**Task input**
/-- MLOADC (R374, R127). -/
def execMloadc (a b : BitVec 6) (q : BitVec 1) (sc : BitVec 3) (s : State) : Host.Outcome State Fault Refusal :=
  runWord (.mloadc a b q sc) s fun s =>
    let t := s.team
    let v := t.getS b.toNat
    let slot := (v.extractLsb' 0 6).toNat
    let tile := v.toNat / 256
    let ea := t.getS64 a.toNat + BitVec.ofNat 64 (16 * tile)
    let syn : State → Res := fun s => matTrap s codeStreamSyn 255 (BitVec.ofNat 64 tile)
    if v.extractLsb' 6 2 ≠ 0 then matTrap s codeMshape 8 (v.setWidth 64)
    else if memBusy s t.key then .block s .fence
    else
      let s := if q = 1 then s.acquireTeam sc.toNat else s
      engineRange s ea 16 16 .read fun s pg =>
        match readChecked s pg ea.toNat 16 with
        | none => matTrap s codeMceData 0 (lineOf ea)
        | some eb =>
          let e : BitVec 128 := BitVec.ofNat 128 (leNat eb)
          let cd : Coded := { entry := e, tile := tile }
          let off := (e.extractLsb' 0 48).toNat
          if e.extractLsb' 108 20 ≠ 0 || off % 8 ≠ 0 || cd.len < 136 then syn s
          else
            let ha := t.getS64 (a.toNat + 2) + BitVec.ofNat 64 off
            engineRange s ha 8 8 .read fun s ph =>
              match readChecked s ph ha.toNat 8 with
              | none => matTrap s codeMceData 0 (lineOf ha)
              | some hb =>
                let h := tileHeader fun k => hb.getD k 0
                if (headerFault h (fun k => decide (k < 7)) (fun t => decide (t < 4))).isSome then syn s
                else if h.sc != cd.sc || h.cbook ≠ cd.cbook || h.kind ≠ cd.kind || h.table ≠ cd.table || h.count ≠ cd.count then syn s
                else
                  match (s.crew t.id.crew).mat.missing slot cd.len with
                  | some k => matTrap s codeMslot 0 (BitVec.ofNat 64 k)
                  | none =>
                    engineRange s ha cd.len 1 .read fun s pages =>
                      matGateAt s (0, runBits slot cd.len) fun k s => ok (startLoad s k { slot := slot, cbType := none, len := cd.len, va := ha.toNat, pages := pages, code := some cd, acq := q = 1, scope := sc })

/-- MTABLE (R375). -/
def execMtable (a : BitVec 6) (i : BitVec 3) (q : BitVec 1) (sc : BitVec 3) (s : State) :
    Host.Outcome State Fault Refusal :=
  runWord (.mtable a i q sc) s fun s =>
    let t := s.team
    let va := t.getS64 a.toNat
    if memBusy s t.key then .block s .fence
    else engineRange s va 384 128 .read fun s pages =>
      matGate s (0, tabBit i.toNat) fun s =>
        let s := if q = 1 then s.acquireTeam sc.toNat else s
        let bs := readPages s t.id.die t.id.core pages va.toNat 384
        if !freqsOk (freqsOf fun k => bs.getD k 0) then matTrap s codeStreamSyn 255 (i.setWidth 64)
        else
          let ks := List.range 384
          ok (s.mapMat t.id.crew fun m =>
            { m with
              tabs := m.tabs ||| (1#4 <<< i.toNat),
              tab := smSetAll 0 m.tab (ks.map fun k => (i.toNat * 384 + k, bs.getD k 0)),
              tabPoison := smSetAll false m.tabPoison (ks.map fun k => (i.toNat * 384 + k, plainPoison s t.id.die t.id.core (pagePa pages (va.toNat + k)) 1)) })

**What the exercise asks**
Gather up every line from the listing above in which the word "else" occurs.

**Solution to this task**
    else if memBusy s t.key then .block s .fence
    else
      let s := if q = 1 then s.acquireTeam sc.toNat else s
          else
                else if h.sc != cd.sc || h.cbook ≠ cd.cbook || h.kind ≠ cd.kind || h.table ≠ cd.table || h.count ≠ cd.count then syn s
                else
    else engineRange s va 384 128 .read fun s pages =>
        let s := if q = 1 then s.acquireTeam sc.toNat else s
        else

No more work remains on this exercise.